Un hippo fait la sieste comme une mer...


Pas le choix pour le Ngorongoro on est oblige de prendre un gros 4x4 de luxe s'il vous plait...ca nous change des matatu (dala dala en tanzanie)...mais ne nous habituons pas trop :-)


sans commentaire...

Calimero fait la connaissance des éléphants tanzaniens a quelques metres de nous 


Les babouins du coin sont assez agressifs et se jetent sur la moindre fenetre entrouverte pour aller voler de la bouffe... on s'est fait voler 3 bananes...


Un petit apercu de l'interieur du cratere

enfin les rhinos... (euh le rhino)


Payes ton xxxx le zebre!!!


Notre premier cours de danse…



Au détour d’une balade dans la ville de Mto Wa Mbu (la rivière aux moustiques – très vendeur comme nom) nous tombons sur une vingtaine d’écoliers entre 4 et 12 ans qui commencent à discuter avec nous. Au bout de 10 minutes et alors qu’un petit était en train de tripoter les cheveux et les oreilles de Mika ils nous demandent pourquoi nous sommes blanc s et pourquoi ils sont noirs.

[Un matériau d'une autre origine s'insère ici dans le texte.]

-- ==== Sys2Proof/Machine/Rcb.lean ====
section
/-!
DEFINITION. Rcb.lean: region control blocks: their fields, the values a region inherits, and the checks of z.spawn
(spec/14_regions_scheduling.md R336, R337, R342).
-/

namespace Sys2Proof.Machine

def rcbMagic : Nat := 0x52434209

/-- Override bit k of an RCB (R337). -/
def rcbOvr (b : List Byte) (k : Nat) : Bool := bitOf (natIn b 4 2) k

/-- Offset and size of the field override bit k is for. -/
def rcbField : Nat → Nat × Nat
  | 0 => (16, 1)
  | 1 => (17, 1)
  | 2 => (18, 1)
  | 3 => (20, 2)
  | 4 => (22, 2)
  | 5 => (7, 1)
  | 6 => (32, 8)
  | 7 => (40, 8)
  | 8 => (48, 8)
  | 9 => (56, 4)
  | _ => (60, 4)

/-- The effective value of a field: the RCB's, or the parent's (R337). -/
def rcbEff (b : List Byte) (k parent : Nat) : Nat :=
  if rcbOvr b k then natIn b (rcbField k).1 (rcbField k).2 else parent

/-- The own budget for activity k, if the RCB overrides it. -/
def rcbBudget (b : List Byte) (k : Nat) : Option Nat :=
  if rcbOvr b (6 + k) then some (natIn b (rcbField (6 + k)).1 (rcbField (6 + k)).2) else none

/-- An RCB with every field zero. -/
def Rcb.zero : Rcb where
  launch := false
  parent := 0
  prio := 0
  lclass := 0
  fpol := 0
  asid := 0
  fasid := 0
  wsmask := 0
  sroot := 0
  needs := 0
  budgets := [none, none, none, none, none]
  cword := 0
  ncrew := 0
  ssize := 0
  tentry := 0
  hentry := [0, 0, 0, 0, 0, 0, 0, 0]
  lanes := [0, 0, 0, 0, 0, 0, 0, 0]
  minlanes := [0, 0, 0, 0, 0, 0, 0, 0]
  params := 0
  data := 0
  stack := 0
  gang := 0
  glen := 0
  gstart := 0
  gper := 0

/-- The region an RCB describes below a parent (R336, R337). -/
def rcbOf (parent : Rcb) (b : List Byte) : Rcb where
  launch := natIn b 6 1 == 1
  parent := natIn b 8 4
  prio := rcbEff b 0 parent.prio
  lclass := rcbEff b 1 parent.lclass
  fpol := rcbEff b 2 parent.fpol
  asid := rcbEff b 3 parent.asid
  fasid := rcbEff b 4 parent.fasid
  wsmask := rcbEff b 5 parent.wsmask
  sroot := natIn b 24 4
  needs := natIn b 28 2
  budgets := (List.range 5).map (rcbBudget b)
  cword := .ofNat 64 (natIn b 64 8)
  ncrew := natIn b 72 4
  ssize := natIn b 76 4
  tentry := .ofNat 64 (natIn b 80 8)
  hentry := (List.range 8).map fun h => .ofNat 64 (natIn b (88 + 8 * h) 8)
  lanes := (List.range 8).map fun h => natIn b (152 + h) 1
  minlanes := (List.range 8).map fun h => natIn b (160 + h) 1
  params := .ofNat 64 (natIn b 168 8)
  data := .ofNat 64 (natIn b 176 8)
  stack := .ofNat 64 (natIn b 184 8)
  gang := natIn b 192 4
  glen := natIn b 196 4
  gstart := natIn b 200 8
  gper := natIn b 208 8

/-- A region as it enters the table. -/
def Region.make (id depth : Nat) (rcb : Rcb) (phase : Phase) (order since : Nat) : Region where
  regid := id
  depth := depth
  rcb := rcb
  used := [0, 0, 0, 0, 0]
  phase := phase
  order := order
  since := since
  placedAt := 0
  clusters := []
  word := 0
  cores := 0
  started := false
  fresh := []
  saved := []
  savedCrews := []

/-- A hart of the launch has an entry. -/
def Rcb.hasHart (r : Rcb) (h : Nat) : Bool := !(r.hentry.getD h 0 == 0)
def Rcb.hasTreadle (r : Rcb) : Bool := !(r.tentry == 0)
/-- The harts with an entry. -/
def Rcb.harts (r : Rcb) : List Nat := (List.range 8).filter r.hasHart
/-- The launch's core count (R295). -/
def Rcb.coreCount (r : Rcb) : Nat := r.ncrew * (r.harts.length + if r.hasTreadle then 1 else 0)

/-- The region is the spawn root or stands below it (R342, R343). -/
def below (rs : List Region) (root id : Nat) : Bool := (regionChain rs 8 id).any fun r => decide (r.regid = root)

/-- A region's effective budget for an activity: its own, or its nearest ancestor's. -/
def effBudget (rs : List Region) (id k : Nat) : Nat :=
  match charged rs id k with
  | (_, b) :: _ => b
  | [] => 0

/-- The region of a parent's RCB. -/
def parentRcb (rs : List Region) (b : List Byte) : Rcb :=
  match findRegion rs (natIn b 8 4) with
  | some r => r.rcb
  | none => Rcb.zero

/-- Check 1 of R342. DESIGN CHOICE (log 29): a KIND above 1 fails it. -/
def rcbBadForm (b : List Byte) : Bool :=
  !(natIn b 0 4 == rcbMagic) || decide (1 < natIn b 6 1) ||
  !(natIn b 4 2 / 2048 == 0) || !(natIn b 12 4 == 0) || !(natIn b 19 1 == 0) || !(natIn b 30 2 == 0) ||
  !(natIn b 216 40 == 0) || decide (15 < natIn b 16 1) || decide (3 < natIn b 17 1) || decide (2 < natIn b 18 1) ||
  ((List.range 11).any fun k => !rcbOvr b k && !(natIn b (rcbField k).1 (rcbField k).2 == 0)) ||
  (natIn b 6 1 == 0 && !(natIn b 64 192 == 0))

/-- A lane count of R336. -/
def laneCount (n : Nat) : Bool := n == 0 || n == 4 || n == 8 || n == 16 || n == 32

/-- Check 7 of R342. -/
def rcbBadCores (r : Rcb) : Bool :=
  r.harts.isEmpty && !r.hasTreadle ||
  (r.harts.any fun h => !laneCount (r.lanes.getD h 0) || !laneCount (r.minlanes.getD h 0) ||
    decide (r.lanes.getD h 0 < r.minlanes.getD h 0)) ||
  decide (32 < (r.harts.map fun h => r.minlanes.getD h 0).sum) || !(r.ssize % 16 == 0)

/-- The code z.spawn fails with, 0 for none (R342): a caller's spawn root, if it has one, and the number of online
clusters of the partition. -/
def spawnCode (p : Part) (root : Option Nat) (online : Nat) (b : List Byte) : Nat :=
  let rs := p.regions
  let parent := natIn b 8 4
  let rcb := rcbOf (parentRcb rs b) b
  if rcbBadForm b then 1
  else match findRegion rs parent, root with
    | some pr, some rt =>
      if !below rs rt parent || pr.rcb.launch then 2
      else if 8 ≤ pr.depth then 3
      else if 256 ≤ (rs.filter fun r => decide (r.regid ≠ 0) && decide (r.rcb.parent = parent)).length then 4
      else if (List.range 5).any fun k => match rcbBudget b k with
        | some v => decide (effBudget rs parent k < v)
        | none => false then 5
      else if !(rcb.needs &&& p.feat == 0) then 6
      else if rcb.launch && rcbBadCores rcb then 7
      else if rcb.launch && (rcb.ncrew == 0 || decide (online < rcb.ncrew)) then 8
      else if !(rcb.wsmask &&& (255 ^^^ p.wsdies % 256) == 0) then 9
      else if rcb.launch && (rcb.cword == 0 || !(rcb.cword.toNat % 8 == 0)) then 10
      else if !(rcb.gang == 0) && (rcb.glen == 0 || rcb.gper == 0 || decide (rcb.gper < rcb.glen)) then 11
      else if 16384 ≤ rs.length || 2 ^ 32 ≤ p.nextReg then 12
      else 0
    | _, _ => 2

end Sys2Proof.Machine
end

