/-! ## The plat (R338, R339) -/

/-- A partition entry's 512 bytes. -/
def Part.bytes (p : Part) : List Byte :=
  leBytes 1 p.state ++ leBytes 1 p.vf ++ leBytes 2 p.feat ++ leBytes 1 p.nch ++ leBytes 1 p.stage ++
  leBytes 1 p.wsdies ++ [0] ++ leBytes 8 p.root.toNat ++ leBytes 8 p.asiddir.toNat ++ leBytes 8 p.fqcb.toNat ++
  leBytes 8 p.tqcb.toNat ++ leBytes 8 p.cacb.toNat ++ Tbl.getRange (0 : Byte) p.map 0 48 ++
  leBytes 8 p.lbase.toNat ++ leBytes 8 p.lsize.toNat ++ List.replicate 400 0

/-- A partition entry with the fields of 512 bytes, but for STATE. -/
def Part.withBytes (p : Part) (b : List Byte) : Part := { p with
  vf := natIn b 1 1
  feat := natIn b 2 2
  nch := natIn b 4 1
  stage := natIn b 5 1
  wsdies := natIn b 6 1
  root := .ofNat 64 (natIn b 8 8)
  asiddir := .ofNat 64 (natIn b 16 8)
  fqcb := .ofNat 64 (natIn b 24 8)
  tqcb := .ofNat 64 (natIn b 32 8)
  cacb := .ofNat 64 (natIn b 40 8)
  map := Tbl.setRange (0 : Byte) p.map 0 ((b.drop 48).take 48)
  lbase := .ofNat 64 (natIn b 96 8)
  lsize := .ofNat 64 (natIn b 104 8) }

/-- A partition owns some resource. -/
def State.ownsAny (s : State) (p : Nat) : Bool :=
  let own (t : Tbl Attach) := t.any fun e => decide (e.2.state ≠ 0) && decide (e.2.part = p)
  own s.hub.clusterAtt || own s.hub.hubAtt || own s.hub.chanAtt

/-- Some cluster or hub hart of a partition is online. -/
def State.anyOnline (s : State) (p : Nat) : Bool :=
  let on (t : Tbl Attach) := t.any fun e => decide (e.2.state = 2) && decide (e.2.part = p)
  on s.hub.clusterAtt || on s.hub.hubAtt

/-- The conditions under which a partition may come online (R339); in recovery none does (R405). -/
def State.canOnline (s : State) (n : Nat) : Bool :=
  let p := s.partAt n
  let chans := (List.range p.nch).map fun i => (Tbl.get (0 : Byte) p.map i).toNat
  !(s.parts.any fun e => decide (e.1 ≠ n) && decide (e.2.state = 2) && decide (e.2.stage = p.stage)) &&
  s.hub.firmware.running.isSome && decide (p.nch ≤ 48) && decide chans.Nodup &&
  chans.all fun c =>
    let a := s.hub.chanAtt.get Attach.none c
    decide (a.state ≠ 0) && decide (a.part = n)

/-- A partition comes online: its region table holds the root region alone (R335), read from ROOT. DEDUCED (log 25):
the root has REGID 0. DEDUCED (log 5): the reconfiguration of R316 that empties its translations is this one. -/
def State.bringOnline (s : State) (n : Nat) : State :=
  let p := s.partAt n
  let (s, b) := s.physRead p p.root.toNat 256
  let bytes := match b with
    | .ok bs => overlay bs 4 (leBytes 2 0x7FF)
    | .error _ => leBytes 4 rcbMagic ++ leBytes 2 0x7FF ++ List.replicate 250 0
  let root := Region.make 0 1 (rcbOf Rcb.zero bytes) .group 0 0
  let s := { s with
    tlb := s.tlb.filter fun t => !decide (t.part = n), walks := s.walks.filter fun t => !decide (t.part = n) }
  s.setPartAt n { p with state := 2, regions := [root], nextReg := 1, readySeq := 0, gangs := [], stopped := false }

/-- A change of STATE of a partition entry at H (R339). -/
def State.partState (s : State) (n v : Nat) : State :=
  let p := s.partAt n
  match p.state, v with
  | 0, 1 => s.setPartAt n { p with state := 1 }
  | 1, 0 => if s.ownsAny n then s else s.setPartAt n { p with state := 0 }
  | 1, 2 => if s.canOnline n then s.bringOnline n else s
  | 2, 1 => if s.anyOnline n then s else s.setPartAt n { p with state := 1 }
  | _, _ => s

/-- A write to a partition entry: its fields while the entry is not online, then STATE (R339). -/
def State.entryWrite (s : State) (level : Level) (n off : Nat) (bs : List Byte) : State :=
  if rankOf level < 2 then s
  else
    let p := s.partAt n
    let b := overlay p.bytes off bs
    let s := if p.state = 2 then s else s.setPartAt n (p.withBytes b)
    if off = 0 then s.partState n (natIn b 0 1) else s

/-- An attach entry as its bytes: two for a cluster, one for the others (R338). -/
def Attach.code (a : Attach) (cluster : Bool) : Nat :=
  if cluster then a.state % 4 * 16384 + a.part % 16 * 256 + a.hub % 32 else a.state % 4 * 64 + a.part % 16

def attachEntry (v : Nat) (cluster : Bool) : Attach :=
  if cluster then ⟨v / 16384 % 4, v / 256 % 16, v % 32⟩ else ⟨v / 64 % 4, v % 16, 0⟩

/-- The resource and attach table of an offset from the tables' base. -/
def resAt (off : Nat) : Option Res :=
  if off < 1600 then some (.cluster (off / 2))
  else if 0x1000 ≤ off && off < 0x1020 then some (.hubHart (off - 0x1000))
  else if 0x1100 ≤ off && off < 0x1130 then some (.channel (off - 0x1100))
  else none

def State.attachAt (s : State) : Res → Attach
  | .cluster n => s.hub.clusterAtt.get Attach.none n
  | .hubHart n => s.hub.hubAtt.get Attach.none n
  | .channel n => s.hub.chanAtt.get Attach.none n

def State.setAttach (s : State) (r : Res) (a : Attach) : State := s.updHub fun h => match r with
  | .cluster n => { h with clusterAtt := h.clusterAtt.set Attach.none n a }
  | .hubHart n => { h with hubAtt := h.hubAtt.set Attach.none n a }
  | .channel n => { h with chanAtt := h.chanAtt.set Attach.none n a }

/-- DESIGN CHOICE (log 25): a hub hart that comes online starts at S with its scrubbed registers, at pc 0; the manual
does not say how one starts. -/
def State.startHub (s : State) (n : Nat) : State :=
  if (s.coreAt (7200 + n)).run = .absent then
    s.updCoreAt (7200 + n) fun c => { c with run := .running, level := .s }
  else s

/-- A requested attach entry, by the rows of R339. -/
def State.attachChange (s : State) (level : Level) (part : Option Nat) (r : Res) (new : Attach) : State :=
  let old := s.attachAt r
  let isH := decide (2 ≤ rankOf level)
  let owner := isH || (level = .s && part == some old.part)
  match old.state, new.state with
  | 0, 0 => if isH then s.setAttach r new else s
  | 0, 1 => if isH then s.setAttach r new else s
  | 2, 1 =>
    if !owner then s
    else match r with
      | .channel _ => if (s.partAt old.part).state = 1 then s.setAttach r { old with state := 1 } else s
      | _ => (s.setAttach r { old with state := 3 }).later (.resourceDrained r)
  | 1, 2 =>
    if !owner then s
    else match r with
      | .cluster _ =>
        if (s.attachAt (.hubHart old.hub)).state = 2 then
          (s.setAttach r { old with state := 2 }).later (.placement old.part)
        else s
      | .hubHart n => (s.setAttach r { old with state := 2 }).startHub n
      | .channel _ => s.setAttach r { old with state := 2 }
  | _, _ => s

/-- The value of an aligned read of the attach tables, byte by byte. -/
def State.attachByte (s : State) (off : Nat) : Byte :=
  match resAt off with
  | some (.cluster n) => BitVec.ofNat 8 ((s.attachAt (.cluster n)).code true / 256 ^ (off % 2))
  | some r => BitVec.ofNat 8 ((s.attachAt r).code false)
  | none => 0

/-- A write to the attach tables: each entry it covers, in ascending order. -/
def State.attachWrite (s : State) (level : Level) (part : Option Nat) : Nat → List Byte → State
  | _, [] => s
  | off, b :: bs =>
    match resAt off with
    | none => s.attachWrite level part (off + 1) bs
    | some (.cluster n) =>
      let old := (s.attachAt (.cluster n)).code true
      if off % 2 = 0 then
        match bs with
        | [] => s.attachChange level part (.cluster n) (attachEntry (old / 256 * 256 + b.toNat) true)
        | b2 :: bs' =>
          (s.attachChange level part (.cluster n) (attachEntry (b.toNat + 256 * b2.toNat) true)).attachWrite level part
            (off + 2) bs'
      else (s.attachChange level part (.cluster n) (attachEntry (old % 256 + 256 * b.toNat) true)).attachWrite level part
        (off + 1) bs
    | some r => (s.attachChange level part r (attachEntry b.toNat false)).attachWrite level part (off + 1) bs
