-- ==== Sys2Proof/Machine/Reads.lean ====
section
/-!
DEFINITION. Reads.lean: the registers an instruction reads (spec/12_queues.md R289, spec/18_reliability_security.md R401):
those its source fields name.
-/

namespace Sys2Proof.Machine

/-- The pair of x registers that a predicate field names; none for 0 (R218). -/
def predReads (pp : Nat) : List BadReg := if pp = 0 then [] else [.x (2 * pp), .x (2 * pp + 1)]

/-- The scalar registers, tags, streams and control register that an instruction's fields name as sources; a row that is
no instruction reads none. -/
def fieldReads : Instr → List BadReg
  | .xAdd _ a b _ | .xSub _ a b _ | .xAnd _ a b | .xOr _ a b | .xXor _ a b | .xAndn _ a b | .xShl _ a b _
  | .xShr _ a b | .xSar _ a b | .xMul _ a b _ | .xMulh _ a b | .xMulhn _ a b | .xDiv _ a b | .xDivn _ a b
  | .xRem _ a b | .xRemn _ a b | .xMin _ a b | .xMax _ a b | .xMinn _ a b | .xMaxn _ a b | .xSlt _ a b
  | .xSltn _ a b | .xSeq _ a b | .fAdd _ a b _ _ | .fSub _ a b _ _ | .fMul _ a b _ _ | .fDiv _ a b _ _
  | .fMin _ a b _ _ | .fMax _ a b _ _ | .fCmp _ a b _ _ | .bEq a b _ | .bNe a b _ | .bLt a b _ | .bGe a b _
  | .bLtn a b _ | .bGen a b _ | .amAdd _ a b _ _ | .amAnd _ a b _ _ | .amOr _ a b _ _ | .amXor _ a b _ _
  | .amMax _ a b _ _ | .amMin _ a b _ _ | .amMaxn _ a b _ _ | .amMinn _ a b _ _ | .amSwap _ a b _ _
  | .yWait _ a b | .zInvs a b | .zKill _ a b | .kWhile _ a b | .vldSd _ a b _ _ | .qldSd _ a b _
  | .vstQsd _ a b _ | .mInv a b => [.x a, .x b]
  | .xSel d a b | .fFma d a b _ _ | .amCas d a b _ _ => [.x d, .x a, .x b]
  | .xClz _ a | .xCtz _ a | .xPopc _ a | .xiAdd _ a _ | .xiAnd _ a _ | .xiOr _ a _ | .xiXor _ a _
  | .xiShl _ a _ | .xiShr _ a _ | .xiSar _ a _ | .xiSlt _ a _ | .fSqrt _ a _ _ | .fCvt _ a _ _ _
  | .fClass _ a _ _ | .jInd _ a _ | .lnSet _ a _ _ _ | .lnTrim _ a | .ldS8 _ a _ _ | .ldN8 _ a _ _
  | .ldS16 _ a _ _ | .ldN16 _ a _ _ | .ldS32 _ a _ _ | .ldN32 _ a _ _ | .ldX64 _ a _ _ | .amLd _ a _ _
  | .zHres _ a | .zHstop _ a | .zInva a | .zSpawn _ a | .zWsopen _ a | .zWsclose _ a | .vSplat _ a _ _
  | .vldUn _ a _ _ | .qldUn _ a _ | .vstQun _ a _ | .sBind _ a | .mCfg a | .mPrep a | .eCpy _ a | .eWsl _ a
  | .ePut _ a | .eGet _ a | .eRed _ a | .eWait _ a => [.x a]
  | .xlLd .. | .jLink .. | .lnRel | .yFence .. | .yXfence .. | .yBar | .yEnd | .ride .. | .zCall | .zBrk
  | .zRet | .zInvp | .zYield | .vIota .. | .kAnd .. | .kOr .. | .kXor .. | .kAndn .. | .kNot .. | .kMov ..
  | .kBrka .. | .kBrkb .. | .kCnt .. | .kFirst .. | .sRel .. | .qAdd .. | .qSub .. | .qMul .. | .qDiv ..
  | .qSqr .. | .qSqrt .. | .qExp .. | .qLog .. | .qMin .. | .qMax .. | .qHull .. | .qMeet .. | .qSplit ..
  | .qCmp .. | .qLo .. | .qHi .. | .qWid .. | .qMid .. | .mZero .. | .hint .. | .emulate .. | .illegalWord ..
  | .vsave .. | .vload .. | .vclear .. | .tsave .. | .tload .. | .tenable .. | .tdisable ..
  | .windowCommandDone .. | .recoveryQuiet .. | .recoverySave .. | .recoveryRestore ..
  | .recoveryCommandDone .. | .resourceDrained .. | .preemptRequest .. | .placement .. | .engineCommandStart ..
  | .engineCommandComplete .. | .patternCompileDone .. | .invalidationAck .. | .gangLateStart ..
  | .streamTranslateAhead .. | .regrantRequest .. | .laneRegrantRaise .. | .preemptFallback ..
  | .budgetPeriodStart | .gangPreempt .. | .gangSliceStart .. | .gangSliceEnd .. | .refreshStart ..
  | .refreshEnd .. | .waitReread .. | .tokenPopResume .. | .tokenPushResume .. | .barrierRelease ..
  | .endComplete .. | .dispatchResume .. | .replyWrite .. | .eWaitDone .. | .streamReadAhead ..
  | .interruptTake .. | .windowFieldWrite .. | .platWrite .. | .firmwareScrub .. | .budgetSnapshot ..
  | .recoveryHold .. | .deviceRegisterWrite .. | .hostWrite .. | .hostRead .. | .vfFlr .. | .pfFlr
  | .packageReset | .attestationRequest .. | .powerCapSet .. | .flitResend .. | .timeMessage ..
  | .throttleAdjust .. | .thermalTrip | .tripEnd | .healthUpdate .. | .fabricRequestReceive ..
  | .recoveryImageLoad .. | .securityVersionRaise .. | .loomPortRetrain .. => []
  | .xlHi d _ => [.x d]
  | .lnShuttle _ a b np _ _ _ _ _ _ => .x a :: (List.range np).map fun k => .x (b + k)
  | .crRd _ cn => [.ctl cn]
  | .crWr _ a cn | .crSet _ a cn | .crClr _ a cn => [.x a, .ctl cn]
  | .stS8 d a _ _ | .stS16 d a _ _ | .stS32 d a _ _ | .stX64 d a _ _ | .amSt d a _ _ => [.x d, .x a]
  | .vAdd _ a b _ _ | .vSub _ a b _ _ | .vMul _ a b _ _ | .vDiv _ a b _ | .vMin _ a b _ | .vMax _ a b _
  | .vAnd _ a b _ | .vOr _ a b _ | .vXor _ a b _ | .vShl _ a b _ | .vShr _ a b _ | .vSar _ a b _
  | .vSel _ a b _ | .vPerm _ a b _ | .vCmp _ a b _ _ | .qMk _ a b => [.tag a, .tag b]
  | .vFma d a b _ | .vFms d a b _ => [.tag a, .tag b, .tag d]
  | .vSlide _ a b _ | .vMvx _ a b => [.x b, .tag a]
  | .vComp _ a _ | .vExpd _ a _ | .vRev _ a _ | .vAbs _ a _ | .vNeg _ a _ | .vNot _ a _ | .vSqrt _ a _
  | .vExp2 _ a _ | .vLog2 _ a _ | .vCvt _ a _ _ | .vTag _ a _ _ | .vMov _ a _ | .qPt _ a => [.tag a]
  | .vTr _ _ b _ | .vTc _ _ b _ => [.x b]
  | .vrSum d a _ | .vrMax d a _ | .vrMin d a _ | .vrAnd d a _ | .vrOr d a _ => [.tag a, .tag d]
  | .vldX _ a b _ _ => [.x a, .tag b]
  | .vldSm _ a _ | .sPos _ a | .mSt _ a | .mLd _ a => [.stream a]
  | .vstUn d a _ _ => [.x a, .tag d]
  | .vstSd d a b _ _ => [.x a, .x b, .tag d]
  | .vstX d a b _ _ | .vstXa d a b _ _ | .vamAdd d a b _ | .vamMin d a b _ | .vamMax d a b _ | .vamAnd d a b _
  | .vamOr d a b _ | .vamXor d a b _ | .vamSwap d a b _ => [.x a, .tag b, .tag d]
  | .vstSm d a _ => [.tag d, .stream a]
  | .sSkip d a => [.x a, .stream d]
  | .qAxpy _ _ _ w _ => [.x w]
  | .mOp _ a b pp => [.stream a, .stream b] ++ predReads pp
  | .mOpc _ _ b pp => [.stream b] ++ predReads pp
  | .mOps _ a b pp => [.x a, .stream b] ++ predReads pp

/-- The register files an interval lies in (R170): its lo and hi slots. -/
def pairFiles (r : Nat) : List (Nat × Nat) := [(2, r), (3, r)]

/-- The slots a contractor form writes, or a forward form (R199, R202, R203). -/
def narrowFiles (d a : Nat) (b : List Nat) (c : Bool) : List (Nat × Nat) :=
  if c then pairFiles a ++ b.flatMap pairFiles ++ [(1, 23)] else pairFiles d

/-- The registers whose slots an instruction of the lanes writes, each with its file: 0 v, 1 k, 2 and 3 the lo and hi of
q (R144, R169, R193). -/
def slotWrites : Instr → List (Nat × Nat)
  | .qAdd d a b c | .qSub d a b c | .qMul d a b c | .qDiv d a b c | .qMin d a b c | .qMax d a b c
  | .qAxpy d a b _ c => narrowFiles d a [b] c
  | .qSqr d a c | .qSqrt d a c | .qExp d a c | .qLog d a c => narrowFiles d a [] c
  | .qHull d _ _ | .qMeet d _ _ | .qMk d _ _ | .qPt d _ | .qldUn d _ _ | .qldSd d _ _ _ => pairFiles d
  | .qSplit d a => pairFiles d ++ pairFiles a
  | .qCmp d _ _ _ => [(1, d), (1, d + 1)]
  | .vCmp d _ _ _ _ | .kAnd d _ _ | .kOr d _ _ | .kXor d _ _ | .kAndn d _ _ | .kNot d _ | .kMov d _
  | .kWhile d _ _ | .kBrka d _ | .kBrkb d _ => [(1, d)]
  | .vAdd d _ _ _ _ | .vSub d _ _ _ _ | .vMul d _ _ _ _ | .vDiv d _ _ _ | .vMin d _ _ _ | .vMax d _ _ _
  | .vAnd d _ _ _ | .vOr d _ _ _ | .vXor d _ _ _ | .vShl d _ _ _ | .vShr d _ _ _ | .vSar d _ _ _
  | .vSel d _ _ _ | .vPerm d _ _ _ | .vFma d _ _ _ | .vFms d _ _ _ | .vSlide d _ _ _ | .vComp d _ _
  | .vExpd d _ _ | .vRev d _ _ | .vAbs d _ _ | .vNeg d _ _ | .vNot d _ _ | .vSqrt d _ _ | .vExp2 d _ _
  | .vLog2 d _ _ | .vCvt d _ _ _ | .vTag d _ _ _ | .vMov d _ _ | .vSplat d _ _ _ | .vIota d _ | .vTr d _ _ _
  | .vTc d _ _ _ | .vrSum d _ _ | .vrMax d _ _ | .vrMin d _ _ | .vrAnd d _ _ | .vrOr d _ _ | .qLo d _ | .qHi d _
  | .qWid d _ | .qMid d _ | .vldUn d _ _ _ | .vldSd d _ _ _ _ | .vldX d _ _ _ _ | .vldSm d _ _ | .vamAdd d _ _ _
  | .vamMin d _ _ _ | .vamMax d _ _ _ | .vamAnd d _ _ _ | .vamOr d _ _ _ | .vamXor d _ _ _ | .vamSwap d _ _ _ =>
    [(0, d)]
  | _ => []

/-- The x registers among some registers. -/
def xOnly (l : List BadReg) : List Nat := l.filterMap fun r => match r with
  | .x k => if k = 0 then none else some k
  | _ => none

/-- The x registers an instruction reads; x0 is no register that holds anything (R110). -/
def xReads (i : Instr) : List Nat := xOnly (fieldReads i)

end Sys2Proof.Machine
end

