end Sys2Proof.Machine
end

Ne sachant pas trop quoi répondre ils nous expliquent :
« Si vous êtes blanc c’est parce que la où vous vivez il n’y a pas de soleil »…on a quand même essayé de leur dire qu’on en avait un petit mais nous n’avons pas insisté…
Quelques minutes plus tard ils décident de nous chanter leur chanson d’école et bien entendu je (Célia) demande la chorée associée… et c’est partie :
« Hey sister…lalalalala…and I wash the car wash the car (il faut faire un cercle avec votre main comme si vous laviez une voiture) and I check my body check my body (et la vous secouez les fesses de droites à gauche) » et ça recommence…
Grand moment de danse (sans rire je les ai beaucoup aimé faire ca tous ensemble filles et garcons sans se poser de questions)… je pense réutiliser la chorée pour un prochain spectacle…les filles et Charles soyez prêts J

samedi 5 mai 2012

Itinéraire prévu pour la Tanzanie


Nous avons prévu de traverser la frontière aux alentours du 13 juillet 2012 en passant par Namanga (Kenya) pour rejoindre la ville d'Arusha (Tanzanie).

  • Etape 1 : Balade autour du lac Natron et de son Volcan
  • Etape 2 : Kilimandjaro ou pas Kilimandjaro? Nous avons tranché ce sera non! Nous irons plutôt nous balader dans le parc national d'Arusha pour pouvoir faire l'ascension du Mont Meru (4500m pas grand chose pour Mika mais beaucoup pour Célia ;-) et admirer le Kili ;-)
  • Etape 3 : Direction l'ile de Zanzibar et la route des senteurs pour 3/4 jours
  • Etape 4 :  Petit tour à Dar Es Salaam pour organiser un safari de 2 jours dans la réserve de chasse de Selous, puis de 2 jours dans le parc national Mikumi... avant de nous diriger vers le Malawi...

Nous devrions quitter la Tanzanie vers le fin juillet.